Hound’s CEO and co-founder, Mike Lynn, says peer review of the company’s data is “still another couple months away.” Also unknown is the device’s operational tolerance for the often harsh environments of the nation’s roadways. “It hasn’t been done in freezing cold or 100-degree heat, or rain or wind,” Heanue says.
And, more fundamentally, science still lacks data correlating the presence of THC and actual impairment. Getting such data could cost millions of dollars in human trials, and the effects of the drug vary tremendously between users. “There is understandably a strong desire by both lawmakers and the public to create legal limits for marijuana impairment, in the same manner as we do with alcohol,” said Marshall Doney, head of the American Automobile Association, in a landmark 2016 analysis. “In the case of marijuana, this approach is flawed and not supported by scientific research,” Doney added. “It’s simply not possible today to determine whether a driver is impaired based solely on the amount of the drug in their body.” The National Highway Transportation Safety Administration (NHTSA) Drugs and Human Performance Fact Sheet states that “it is inadvisable to try and predict effects based on blood THC concentrations alone, and currently impossible to predict specific effects based on THC-COOH concentrations.” (THC-COOH refers to carboxylic acid, a marijuana metabolite.) “It’ll take time to get all this correlated,” Helmick says.
Existing Science
The key word here is “tolerance.” Morrow, the drug symptomology expert, confirms that just 10 milligrams of THC—one standard Colorado dose—can have significant effects on an inexperienced user. But experienced users quickly develop a tolerance to the drug’s effects, Morrow says. “We need several good-quality research projects that take into account driving behaviors, field evaluations and real-time THC levels,” he adds. “The science we need to have has to be good enough for a majority of people out there.”

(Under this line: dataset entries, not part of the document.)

/-- One field of a reply: a bare value, `KEY=value`, `n=value` with an optional `*`, or a loss contributor. -/
inductive Field where
  | bare (v : Val)
  | keyed (k : String) (v : Val)
  | item (n : Nat) (v : Val) (star : Bool)
  | part (k v : Val)
  deriving DecidableEq, Repr

/-- One reply line (R4): OK with its fields, or ER with a code and at most one detail word, then the status
suffix when the verb asked for it (R6). -/
structure Reply where
  refused : Option ErrCode
  fields : List Field
  suffix : Option (List Field)
  deriving DecidableEq, Repr

/-- A reply on its way out. `thenReset` marks the reply to RESET, after which a reset begins (R20). -/
structure OutReply where
  reply : Reply
  thenReset : Bool
  deriving DecidableEq, Repr

/-- The three kinds of reset (R20). -/
inductive ResetCause where
  | power | line | command
  deriving DecidableEq, Repr

/-- Origins of a transition request (R86). -/
inductive Origin where
  | command | step | drop
  deriving DecidableEq, Repr

/-- Causes of a recorded fault (R185). -/
inductive FaultCause where
  | readback | ahead | hot | muteTimeout | cardOc | cardLost | fixturePulled
  deriving DecidableEq, Repr

/-- Outcomes of a transition (R99). -/
inductive TransOutcome where
  | clean | faulted | halted
  deriving DecidableEq, Repr

/-- Causes of a transition outcome other than CLEAN (R99). -/
inductive EndCause where
  | halt | permit | hot | readback | muteTimeout | card | fixture
  deriving DecidableEq, Repr

/-- Halt causes of the ring (R133). -/
inductive HaltCause where
  | undef | stale | conflict | guard | unavail | permit | readback | muteTimeout | hot | card | fixture
  | halt | overrun
  deriving DecidableEq, Repr

/-- Card states (R141). -/
inductive CardState where
  | absent | disabled | restarting | enabled
  deriving DecidableEq, Repr

/-- Fixture states (R157). -/
inductive FixState where
  | empty | present | admitting | admitted | faulted
  deriving DecidableEq, Repr

/-- Owners of a fixture port (R156). -/
inductive Owner where
  | localOwner | bench
  deriving DecidableEq, Repr

/-- How a loop reads in `!PERM` and ILK? (R176). -/
inductive LoopReport where
  | openLoop | closed | conf
  deriving DecidableEq, Repr

/-- One notice line (R8), with the fields its owner gives it. -/
inductive Notice where
  | boot (cause : ResetCause) (failed : Nat)
  | lost
  | done (number : Option Nat) (origin : Origin) (outcome : TransOutcome) (cause : Option EndCause)
  | fault (cause : FaultCause) (elem : Option Nat)
  | step (index pass count : Nat)
  | roll (pass : Nat)
  | halted (cause : HaltCause) (index : Nat)
  | bal (index spread : Nat)
  | perm (permit : Bool) (s1 s2 s3 s4 : LoopReport)
  | card (n : Nat) (state : CardState)
  | fixt (n : Nat) (state : FixState) (owner : Owner)
  | wear (e count : Nat)
  | late (count : Nat)
  | retire (r : Nat)
  deriving DecidableEq, Repr

/-! ### Command Port -/

/-- What occupies one place of the line queue (R1, R2): a line's text, a long-line placeholder, or a damaged line. -/
inductive Line where
  | text (chars : List Byte)
  | long
  | damaged
  deriving DecidableEq, Repr

/-- An operation a SYNC may wait for (R7). -/
inductive Op where
  | transition | staging | survey
  | restart (card : Nat)
  | admission (fixture : Nat)
  deriving DecidableEq, Repr

/-- The store write in progress, with what it is to write (R15, R18, R19, R46, R47, R192). `wipe reach` counts the
records a WIPE has erased so far as far as anything has depended on it. -/
inductive StoreWrite where
  | settings (v : Site)
  | curve (c : Nat) (points : Curve)
  | curveDel (c : Nat)
  | wear (counts : WearCounts)
  | wipe (reach : Nat)
  deriving DecidableEq, Repr

/-- What keeps the decoder from taking a line (R5, R7, R86). `plus` is the status suffix asked for. -/
inductive Hold where
  | sync (plus : Bool) (awaited : List Op)
  | store (plus : Bool) (write : StoreWrite)
  | goWait (plus : Bool)
  deriving DecidableEq, Repr

/-- What the transmitter is sending (R9): nothing, the reply that stands in the reply slot, or a notice. -/
inductive Tx where
  | idle
  | reply
  | notice (n : Notice)
  deriving DecidableEq, Repr

/-- STEP coalescing (R11). -/
structure Gap where
  timer : Option Nat
  count : Nat
  index : Nat
  pass : Nat
  deriving DecidableEq, Repr

/-- The Command Port's link state (R2, R7, R8, R9, R10, R11). -/
structure Link where
  lines : List Line
  hold : Option Hold
  held : Option OutReply
  slot : Option OutReply
  notices : List Notice
  owed : Nat
  tx : Tx
  lost : Bool
  enabled : List NoticeKind
  gap : Gap
  deriving DecidableEq, Repr

/-- The condition of a store record (R14). -/
inductive Stored (α : Type) where
  | erased
  | failed
  | valid (a : α)
  deriving DecidableEq, Repr

/-- The nonvolatile store (R13). A curve slot that is not listed is erased. -/
structure Store where
  settings : Stored Site
  curves : Table (Stored Curve)
  wear : Stored WearCounts
  deriving DecidableEq, Repr

/-! ### Net Table and Route Table -/

/-- A defined element record (R24). `pos := none` is UNKNOWN, `faulted` is condition FAULT, `pulse := none` is absent. -/
structure Elem where
  kind : ElemKind
  n : Nat
  card : Nat
  slot : Nat
  pulse : Option Nat
  settle : Nat
  guarded : Bool
  life : Nat
  refs : Table Nat
  pos : Option Nat
  faulted : Bool
  deriving DecidableEq, Repr

/-- A defined port record (R29); its leg is held in `Net.legs`. -/
structure PortRec where
  cls : PortClass
  fixture : Option Nat
  cable : Option Nat
  deriving DecidableEq, Repr

/-- The net table (R24, R29, R32, R39, R41). A leg is held once, as the pair of terminals it joins. -/
structure Net where
  elems : Table Elem
  ports : Table PortRec
  legs : List (Terminal × Terminal)
  released : List Nat
  locked : Bool
  deriving DecidableEq, Repr

/-- States of a defined route (R62); FREE is the absence of a record. -/
inductive RouteState where
  | ready | applied | retiring | stale
  deriving DecidableEq, Repr

/-- Torn causes (R76). -/
inductive TearCause where
  | card | readback | hot | fixture | permit
  deriving DecidableEq, Repr

/-- One hop with its entry side (R61). -/
structure Hop where
  elem : Nat
  pos : Nat
  entersCommon : Bool
  deriving DecidableEq, Repr

/-- A route record that is not FREE (R61), with its pending mark (R63). -/
structure Route where
  state : RouteState
  src : Nat
  dst : Nat
  hops : List Hop
  found : Bool
  carries : Bool
  radiates : Bool
  needsGuard : Bool
  torn : Option TearCause
  last : Option Nat
  pending : Bool
  deriving DecidableEq, Repr

/-! ### Throw Engine -/

/-- Engine states (R83). -/
inductive Mode where
  | idle | check | muting | breaking | making | staging | survey
  deriving DecidableEq, Repr

/-- The stop of a transition (R84). -/
inductive Stop where
  | halt | permit | hot
  deriving DecidableEq, Repr

/-- The first fault noted in a transition (R84). -/
inductive FirstFault where
  | readback | muteTimeout | card | fixture
  deriving DecidableEq, Repr

/-- A transition request (R86): origin and target set in the order given. `plus` is GO's status suffix. -/
structure Request where
  origin : Origin
  target : List Nat
  plus : Bool
  deriving DecidableEq, Repr

/-- The transition record (R84). `brkTodo` and `makTodo` are the drives of the two lists not yet issued or removed;
`lastEm` is the EM element whose drive was most recently issued (R93). `claimed`, `fixtures` and `radiating` are what
the routes of A and B claimed, ended on and were when CHECK passed. -/
structure Trans where
  number : Nat
  origin : Origin
  old : List Nat
  target : List Nat
  muteNeeded : Bool
  brk : List Nat
  mak : List (Nat × Nat)
  brkTodo : List Nat
  makTodo : List (Nat × Nat)
  notedElems : List Nat
  notedFixtures : List Nat
  faultedElems : List Nat
  stop : Option Stop
  firstFault : Option FirstFault
  outcome : Option (TransOutcome × Option EndCause)
  lastEm : Option Nat
  claimed : List Nat
  fixtures : List Nat
  radiating : Bool
  deriving DecidableEq, Repr

/-- How far an issued drive has come (R95, R96). Timers keep the length they were started with. -/
inductive DriveStage where
  | pulsing (ms : Nat)
  | settling (units : Nat)
  | senseDue (retry : Bool)
  | sensing (retry : Bool)
  | retryWait (units : Nat)
  deriving DecidableEq, Repr

/-- A drive that has been issued and has not ended. `settle` is the settle time read at its issue (R24). -/
structure Drive where
  elem : Nat
  target : Nat
  settle : Nat
  stage : DriveStage
  deriving DecidableEq, Repr

/-- The staging context (R107): the number of drives listed, those not yet issued or removed, and how many were taken
off the list unissued by an early end of staging (R110) or an edit of their element (R27, R28), which count neither as
ended nor as left (R114; log entry 29). `discard` says that a failure is not to be written into the holder (R109). -/
structure Staging where
  total : Nat
  todo : List (Nat × Nat)
  cut : Nat
  discard : Bool
  deriving DecidableEq, Repr

/-- The survey in progress (R112): elements listed, senses returned, elements still to be sensed, and the element
whose sense is in progress. The number listed stays as SURVEY formed it (log entry 44). -/
structure Survey where
  total : Nat
  returned : Nat
  todo : List Nat
  current : Option Nat
  deriving DecidableEq, Repr

/-- The ahead-fault holder's content (R109); `indicated := none` is INDETERMINATE. -/
structure Ahead where
  elem : Nat
  commanded : Nat
  indicated : Option Nat
  deriving DecidableEq, Repr

/-- The Throw Engine (R83, R84, R85, R91, R103, R107, R109). `applied` is kept in ascending order. -/
structure Engine where
  mode : Mode
  applied : List Nat
  number : Nat
  trans : Option Trans
  mute : Bool
  muteTimer : Option Nat
  dropHeld : Bool
  waiting : Option Request
  active : List Drive
  due : List Nat
  staging : Staging
  survey : Survey
  holder : Option Ahead
  deriving DecidableEq, Repr

/-! ### Step Ring -/

/-- A defined step record (R116). -/
structure StepRec where
  dwell : Nat
  rep : Nat
  freq : Nat
  ahead : Bool
  mark : Bool
  notice : Bool
  group : List Nat
  deriving DecidableEq, Repr

/-- Ring states (R121). -/
inductive RingState where
  | idle | entering | dwelling | held | halted
  deriving DecidableEq, Repr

That’s because THC has a vastly different action in the body—or pharmacokinetics—than ethanol, the active ingredient in alcoholic drinks. Ethanol is unique in that its pharmacokinetics are rather linear—it is a nervous system depressant, and the more you drink the drunker you consistently get, leading to the widely accepted limit of about 0.08 blood alcohol content for driving. By contrast, THC is a nervous system modulator. It mimics the endogenous neurotransmitter anandamide, altering nerve cell signaling in ways for which experienced users compensate.
While drunk drivers tend to be over-confident, stoned drivers are the opposite, Morrow says. Some of them flat-out refuse to drive. The NHTSA fact sheet states that “Marijuana has been shown to impair performance on driving simulator tasks on open and closed driving courses for up to three hours.” But the agency has also noted that “some [THC-intoxicated] drivers may actually be able to improve performance for brief periods by overcompensating for self-perceived impairment.” One study pegged the crash risk of stoned driving at a level of 2, versus 1 for a sober driver, 7 for drunk driving—and 23 for driving while texting.
The Hound should be ready for sales to police departments by late next year at a target cost of $500 to $1,000 per unit, Lynn says, adding that he is confident there is a correlation between impairment and active THC in breath. Planned tests on human subjects, however, have been delayed while Hound Labs refines the device. “I hope we will make a difference,” he says.